If you call your LLM first and then log predictions afterward, token and cost data are not captured.
:::
- Log predictions: Call
log_prediction for each input/output pair from your system.
- Log scores: Use the returned
ScoreLogger to log_score for the prediction. Multiple scores per prediction are supported.
- Finish prediction: Always call
finish() after logging scores for a prediction to finalize it.
- Log summary: After all predictions are processed, call
log_summary to aggregate scores and add optional custom metrics.
After calling finish() on a prediction, no more scores can be logged for it.
For a Python code demonstrating the described workflow, see the Basic example.
Basic example
The following example shows how to use EvaluationLogger to log predictions and scores inline with your existing code.
The user_model model function is defined and applied to a list of inputs.
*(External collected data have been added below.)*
@[simp] theorem State.setTile_mem (s : State) (k : Nat) (t : Tile) : (s.setTile k t).mem = s.mem := rfl
@[simp] theorem State.setTile_profile (s : State) (k : Nat) (t : Tile) : (s.setTile k t).profile = s.profile := rfl
@[simp] theorem State.setTile_ftg (s : State) (k : Nat) (t : Tile) : (s.setTile k t).ftg = s.ftg := rfl
@[simp] theorem State.setTile_follower (s : State) (k : Nat) (t : Tile) : (s.setTile k t).follower = s.follower := rfl
@[simp] theorem State.setTile_scheduler (s : State) (k : Nat) (t : Tile) : (s.setTile k t).scheduler = s.scheduler := rfl
@[simp] theorem State.setTile_commit (s : State) (k : Nat) (t : Tile) : (s.setTile k t).commit = s.commit := rfl
@[simp] theorem State.setTile_arbiter (s : State) (k : Nat) (t : Tile) : (s.setTile k t).arbiter = s.arbiter := rfl
@[simp] theorem State.setTile_port (s : State) (k : Nat) (t : Tile) : (s.setTile k t).port = s.port := rfl
@[simp] theorem State.setTile_ambient (s : State) (k : Nat) (t : Tile) : (s.setTile k t).ambient = s.ambient := rfl
@[simp] theorem State.setTile_store (s : State) (k : Nat) (t : Tile) : (s.setTile k t).store = s.store := rfl
@[simp] theorem State.setTile_report (s : State) (k : Nat) (t : Tile) : (s.setTile k t).report = s.report := rfl
@[simp] theorem State.setTile_window (s : State) (k : Nat) (t : Tile) : (s.setTile k t).window = s.window := rfl
@[simp] theorem State.setTile_pins (s : State) (k : Nat) (t : Tile) : (s.setTile k t).pins = s.pins := rfl
@[simp] theorem State.setTile_freeIndex (s : State) (k : Nat) (t : Tile) : (s.setTile k t).freeIndex = s.freeIndex := rfl
@[simp] theorem State.setTile_pending (s : State) (k : Nat) (t : Tile) : (s.setTile k t).pending = s.pending := rfl
@[simp] theorem State.setTile_prof (s : State) (k : Nat) (t : Tile) : (s.setTile k t).prof = s.prof := rfl
@[simp] theorem State.setTile_horizon (s : State) (k : Nat) (t : Tile) : (s.setTile k t).horizon = s.horizon := rfl
@[simp] theorem State.setTile_now (s : State) (k : Nat) (t : Tile) : (s.setTile k t).now = s.now := rfl
@[simp] theorem State.updTile_mem (s : State) (k : Nat) (f : Tile → Tile) : (s.updTile k f).mem = s.mem := rfl
@[simp] theorem State.updTile_profile (s : State) (k : Nat) (f : Tile → Tile) : (s.updTile k f).profile = s.profile := rfl
@[simp] theorem State.updTile_ftg (s : State) (k : Nat) (f : Tile → Tile) : (s.updTile k f).ftg = s.ftg := rfl
@[simp] theorem State.updTile_follower (s : State) (k : Nat) (f : Tile → Tile) : (s.updTile k f).follower = s.follower := rfl
@[simp] theorem State.updTile_scheduler (s : State) (k : Nat) (f : Tile → Tile) : (s.updTile k f).scheduler = s.scheduler := rfl
@[simp] theorem State.updTile_commit (s : State) (k : Nat) (f : Tile → Tile) : (s.updTile k f).commit = s.commit := rfl
@[simp] theorem State.updTile_arbiter (s : State) (k : Nat) (f : Tile → Tile) : (s.updTile k f).arbiter = s.arbiter := rfl
@[simp] theorem State.updTile_port (s : State) (k : Nat) (f : Tile → Tile) : (s.updTile k f).port = s.port := rfl
@[simp] theorem State.updTile_ambient (s : State) (k : Nat) (f : Tile → Tile) : (s.updTile k f).ambient = s.ambient := rfl
@[simp] theorem State.updTile_store (s : State) (k : Nat) (f : Tile → Tile) : (s.updTile k f).store = s.store := rfl
@[simp] theorem State.updTile_report (s : State) (k : Nat) (f : Tile → Tile) : (s.updTile k f).report = s.report := rfl
@[simp] theorem State.updTile_window (s : State) (k : Nat) (f : Tile → Tile) : (s.updTile k f).window = s.window := rfl
@[simp] theorem State.updTile_pins (s : State) (k : Nat) (f : Tile → Tile) : (s.updTile k f).pins = s.pins := rfl
@[simp] theorem State.updTile_freeIndex (s : State) (k : Nat) (f : Tile → Tile) : (s.updTile k f).freeIndex = s.freeIndex := rfl
@[simp] theorem State.updTile_pending (s : State) (k : Nat) (f : Tile → Tile) : (s.updTile k f).pending = s.pending := rfl
@[simp] theorem State.updTile_prof (s : State) (k : Nat) (f : Tile → Tile) : (s.updTile k f).prof = s.prof := rfl
@[simp] theorem State.updTile_horizon (s : State) (k : Nat) (f : Tile → Tile) : (s.updTile k f).horizon = s.horizon := rfl
@[simp] theorem State.updTile_now (s : State) (k : Nat) (f : Tile → Tile) : (s.updTile k f).now = s.now := rfl
@[simp] theorem State.setTile_flag (s : State) (k : Nat) (t : Tile) (c : Cause) : (s.setTile k t).flag c = s.flag c := rfl
@[simp] theorem State.updTile_flag (s : State) (k : Nat) (f : Tile → Tile) (c : Cause) :
    (s.updTile k f).flag c = s.flag c := rfl

/-- A tile column of an index past the end reads as the reset column. -/
theorem State.tile_of_length_le {s : State} {k : Nat} (h : s.tiles.length ≤ k) : s.tile k = .reset := by
  simp [State.tile, h]

/-- An update of an index past the end changes nothing. -/
theorem State.updTile_of_length_le {s : State} {k : Nat} (f : Tile → Tile) (h : s.tiles.length ≤ k) :
    s.updTile k f = s := by
  simp [State.updTile, State.setTile, State.setTiles, List.set_eq_of_length_le h]

theorem otherTilesKept_refl (k : Nat) (s : State) : OtherTilesKept k s s := ⟨rfl, fun _ _ => rfl⟩

theorem otherTilesKept_setTile (k : Nat) (s : State) (t : Tile) : OtherTilesKept k s (s.setTile k t) :=
  ⟨s.setTile_tiles_length k t, fun _ h => State.tile_setTile_ne t h⟩

theorem otherTilesKept_updTile (k : Nat) (s : State) (f : Tile → Tile) : OtherTilesKept k s (s.updTile k f) :=
  otherTilesKept_setTile k s _

theorem OtherTilesKept.trans {k : Nat} {s t u : State} (h : OtherTilesKept k s t) (g : OtherTilesKept k t u) :
    OtherTilesKept k s u :=
  ⟨g.1.trans h.1, fun j hj => (g.2 j hj).trans (h.2 j hj)⟩

theorem otherTilesKept_of_tiles {k : Nat} {s t : State} (h : t.tiles = s.tiles) : OtherTilesKept k s t :=
  ⟨by rw [h], fun j _ => by simp [State.tile, h]⟩

theorem State.tile_of_tiles {s t : State} (h : t.tiles = s.tiles) (k : Nat) : t.tile k = s.tile k := by
  simp [State.tile, h]

/-! ## Attention (R180, R181) -/

/-- The message of R181 changes nothing of the window but the count of messages. -/
theorem Window.signal_eq (w v : Window) : w.signal v = { v with messages := (w.signal v).messages } := by
  simp only [Window.signal]; split <;> rfl

@[simp] theorem Window.signal_attn (w v : Window) : (w.signal v).attn = v.attn := by rw [Window.signal_eq]
@[simp] theorem Window.signal_mask (w v : Window) : (w.signal v).mask = v.mask := by rw [Window.signal_eq]
@[simp] theorem Window.signal_main (w v : Window) : (w.signal v).main = v.main := by rw [Window.signal_eq]
@[simp] theorem Window.signal_side (w v : Window) : (w.signal v).side = v.side := by rw [Window.signal_eq]
@[simp] theorem Window.signal_arg (w v : Window) : (w.signal v).arg = v.arg := by rw [Window.signal_eq]
@[simp] theorem Window.signal_wall (w v : Window) : (w.signal v).wall = v.wall := by rw [Window.signal_eq]
@[simp] theorem Window.signal_adoption (w v : Window) : (w.signal v).adoption = v.adoption := by rw [Window.signal_eq]
@[simp] theorem Window.signal_resetTaken (w v : Window) : (w.signal v).resetTaken = v.resetTaken := by
  rw [Window.signal_eq]
@[simp] theorem Window.signal_readData (w v : Window) : (w.signal v).readData = v.readData := by rw [Window.signal_eq]
@[simp] theorem Window.signal_signalling (w v : Window) : (w.signal v).signalling = v.signalling := by
  rw [Window.signal_eq]

@[simp] theorem raise_attn (c : Cause) (s : State) : (raise c s).window.attn = s.window.attn ||| c.mask := by
  simp [raise]
@[simp] theorem raise_mask (c : Cause) (s : State) : (raise c s).window.mask = s.window.mask := by simp [raise]
@[simp] theorem raise_main (c : Cause) (s : State) : (raise c s).window.main = s.window.main := by simp [raise]
@[simp] theorem raise_side (c : Cause) (s : State) : (raise c s).window.side = s.window.side := by simp [raise]
@[simp] theorem raise_arg (c : Cause) (s : State) : (raise c s).window.arg = s.window.arg := by simp [raise]
@[simp] theorem raise_wall (c : Cause) (s : State) : (raise c s).window.wall = s.window.wall := by simp [raise]
@[simp] theorem raise_adoption (c : Cause) (s : State) : (raise c s).window.adoption = s.window.adoption := by
  simp [raise]
@[simp] theorem raise_resetTaken (c : Cause) (s : State) : (raise c s).window.resetTaken = s.window.resetTaken := by
  simp [raise]
@[simp] theorem raise_signalling (c : Cause) (s : State) : (raise c s).window.signalling = s.window.signalling := by
  simp [raise]
@[simp] theorem raise_profile (c : Cause) (s : State) : (raise c s).profile = s.profile := rfl
@[simp] theorem raise_ftg (c : Cause) (s : State) : (raise c s).ftg = s.ftg := rfl
@[simp] theorem raise_follower (c : Cause) (s : State) : (raise c s).follower = s.follower := rfl
@[simp] theorem raise_scheduler (c : Cause) (s : State) : (raise c s).scheduler = s.scheduler := rfl
@[simp] theorem raise_commit (c : Cause) (s : State) : (raise c s).commit = s.commit := rfl
@[simp] theorem raise_tiles (c : Cause) (s : State) : (raise c s).tiles = s.tiles := rfl
@[simp] theorem raise_tile (c : Cause) (s : State) (k : Nat) : (raise c s).tile k = s.tile k := rfl
@[simp] theorem raise_ambient (c : Cause) (s : State) : (raise c s).ambient = s.ambient := rfl
@[simp] theorem raise_store (c : Cause) (s : State) : (raise c s).store = s.store := rfl
@[simp] theorem raise_report (c : Cause) (s : State) : (raise c s).report = s.report := rfl
@[simp] theorem raise_prof (c : Cause) (s : State) : (raise c s).prof = s.prof := rfl
@[simp] theorem raise_now (c : Cause) (s : State) : (raise c s).now = s.now := rfl
@[simp] theorem raise_horizon (c : Cause) (s : State) : (raise c s).horizon = s.horizon := rfl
For each example:
- The input and output are logged using
log_prediction.
- A simple correctness score (
correctness_score) is logged via log_score.
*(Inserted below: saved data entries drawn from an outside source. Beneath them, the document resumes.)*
theorem retryLevelRequest_commit (s : State) :
    (retryLevelRequest s).commit = { s.commit with
      levelRequest := (retryLevelRequest s).commit.levelRequest
      commitCount := (retryLevelRequest s).commit.commitCount } := by
  unfold retryLevelRequest
  split
  · rfl
  · exact requestLevel_commit _ s

/-! ## The engines (R118, R119) -/

theorem prepareEngines_length (s : State) : (prepareEngines s).tiles.length = s.tiles.length := by
  rw [prepareEngines, State.setTiles_tiles, List.length_map]

theorem prepareEngines_tile {k : Nat} {s : State} (there : k < s.tiles.length) :
    (prepareEngines s).tile k =
      { s.tile k with engine := (s.tile k).engine.prepare (s.tile k).scan (s.tile k).link.startState } := by
  simp [prepareEngines, State.tile, State.setTiles, there]

/-! ## Up to the refresh -/

theorem untilRefresh_length (s : State) : (untilRefresh s).tiles.length = s.tiles.length := by
  rw [untilRefresh_eq, prepareEngines_length, retryLevelRequest_length, (onlyIn_completeStop _).tiles,
    (onlyIn_frameReleased s).tiles, frameScanned_length]

/-- Tile k's column at the refresh: that of the scan contexts' turn with the level request's switch, if it was placed, and
the engine prepared. -/
theorem untilRefresh_tile {k : Nat} {s : State} (there : k < s.tiles.length) :
    ∃ y, ((frameScanned s).tile k).Gains y ∧
      (untilRefresh s).tile k = { y with engine := y.engine.prepare y.scan y.link.startState } ∧
      y = (retryLevelRequest (frameStopped s)).tile k := by
  have gains := retryLevelRequest_tile_gains (frameStopped s) k
  rw [(onlyIn_frameStopped s).tile k] at gains
  refine ⟨(retryLevelRequest (frameStopped s)).tile k, gains, ?_, rfl⟩
  rw [untilRefresh_eq, ← frameStopped, prepareEngines_tile]
  rwa [retryLevelRequest_length, (onlyIn_frameStopped s).tiles, frameScanned_length]

theorem untilRefresh_now (s : State) : (untilRefresh s).now = s.now + 1 :=
  ((onlyIn_prepareEngines _).now.trans (onlyIn_retryLevelRequest _).now).trans (frameStopped_now s)

theorem untilRefresh_prof (s : State) : (untilRefresh s).prof = s.prof :=
  ((onlyIn_prepareEngines _).prof.trans (onlyIn_retryLevelRequest _).prof).trans (frameStopped_prof s)

theorem untilRefresh_horizon (s : State) : (untilRefresh s).horizon = s.horizon :=
  congrArg (fun p : Profile => p.lmax + 1) (untilRefresh_prof s)

theorem onlyIn_untilRefresh_frameStopped (s : State) : OnlyIn [.commit, .tiles] (frameStopped s) (untilRefresh s) :=
  (onlyIn_retryLevelRequest _).trans ((onlyIn_prepareEngines _).mono (by decide))

theorem untilRefresh_commit (s : State) :
    (untilRefresh s).commit = { (frameStopped s).commit with
      levelRequest := (untilRefresh s).commit.levelRequest, commitCount := (untilRefresh s).commit.commitCount } := by
  have retried : (untilRefresh s).commit = (retryLevelRequest (frameStopped s)).commit := by
    rw [untilRefresh_eq, (onlyIn_prepareEngines _).commit, frameStopped]
  rw [retried]
  exact retryLevelRequest_commit (frameStopped s)

/-! ## From the refresh on -/

/-- A frame start taken as far as the end of its run of attempts. -/
def frameRun (s : State) : State :=
  attemptRun ((takeRefresh (untilRefresh s)).scheduler.queue.length + 1) (markAttemptable (takeRefresh (untilRefresh s)))

theorem wholeFrameStart_eq (s : State) : wholeFrameStart s = pollLink (frameRun s) := rfl

theorem exec_frameStart_whole {s : State} (running : s.ftg.running = true) (fresh : s.ftg.begun = false) :
    exec .frameStart s = .next (dryEdge s (wholeFrameStart s)) := by
  rw [exec_frameStart, frameStart_of_not_begun running fresh]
finish() finalizes logging for that prediction.
Finally, log_summary records any aggregate metrics and triggers automatic score summarization in Weave.
import weave
from openai import OpenAI
from weave import EvaluationLogger
weave.init('my-project')
# Initialize EvaluationLogger BEFORE calling the model to ensure token tracking
eval_logger = EvaluationLogger(
model="my_model",
dataset="my_dataset"
)
# Example input data (this can be any data structure you want)
eval_samples = [
{'inputs': {'a': 1, 'b': 2}, 'expected': 3},
{'inputs': {'a': 2, 'b': 3}, 'expected': 5},
{'inputs': {'a': 3, 'b': 4}, 'expected': 7},
]
# Example model logic using OpenAI
@weave.op
def user_model(a: int, b: int) -> int:
oai = OpenAI()
response = oai.chat.completions.create(
messages=[{"role": "user", "content": f"What is {a}+{b}?"}],
model="gpt-4o-mini"
)
# Use the response in some way (here we just return a + b for simplicity)
return a + b
# Iterate through examples, predict, and log
for sample in eval_samples:
inputs = sample["inputs"]
model_output = user_model(**inputs) # Pass inputs as kwargs
# Log the prediction input and output
pred_logger = eval_logger.log_prediction(
inputs=inputs,
output=model_output
)
# Calculate and log a score for this prediction
expected = sample["expected"]
correctness_score = model_output == expected
pred_logger.log_score(
scorer="correctness", # Simple string name for the scorer
score=correctness_score
)
# Finish logging for this specific prediction
pred_logger.finish()
# Log a final summary for the entire evaluation.
# Weave auto-aggregates the 'correctness' scores logged above.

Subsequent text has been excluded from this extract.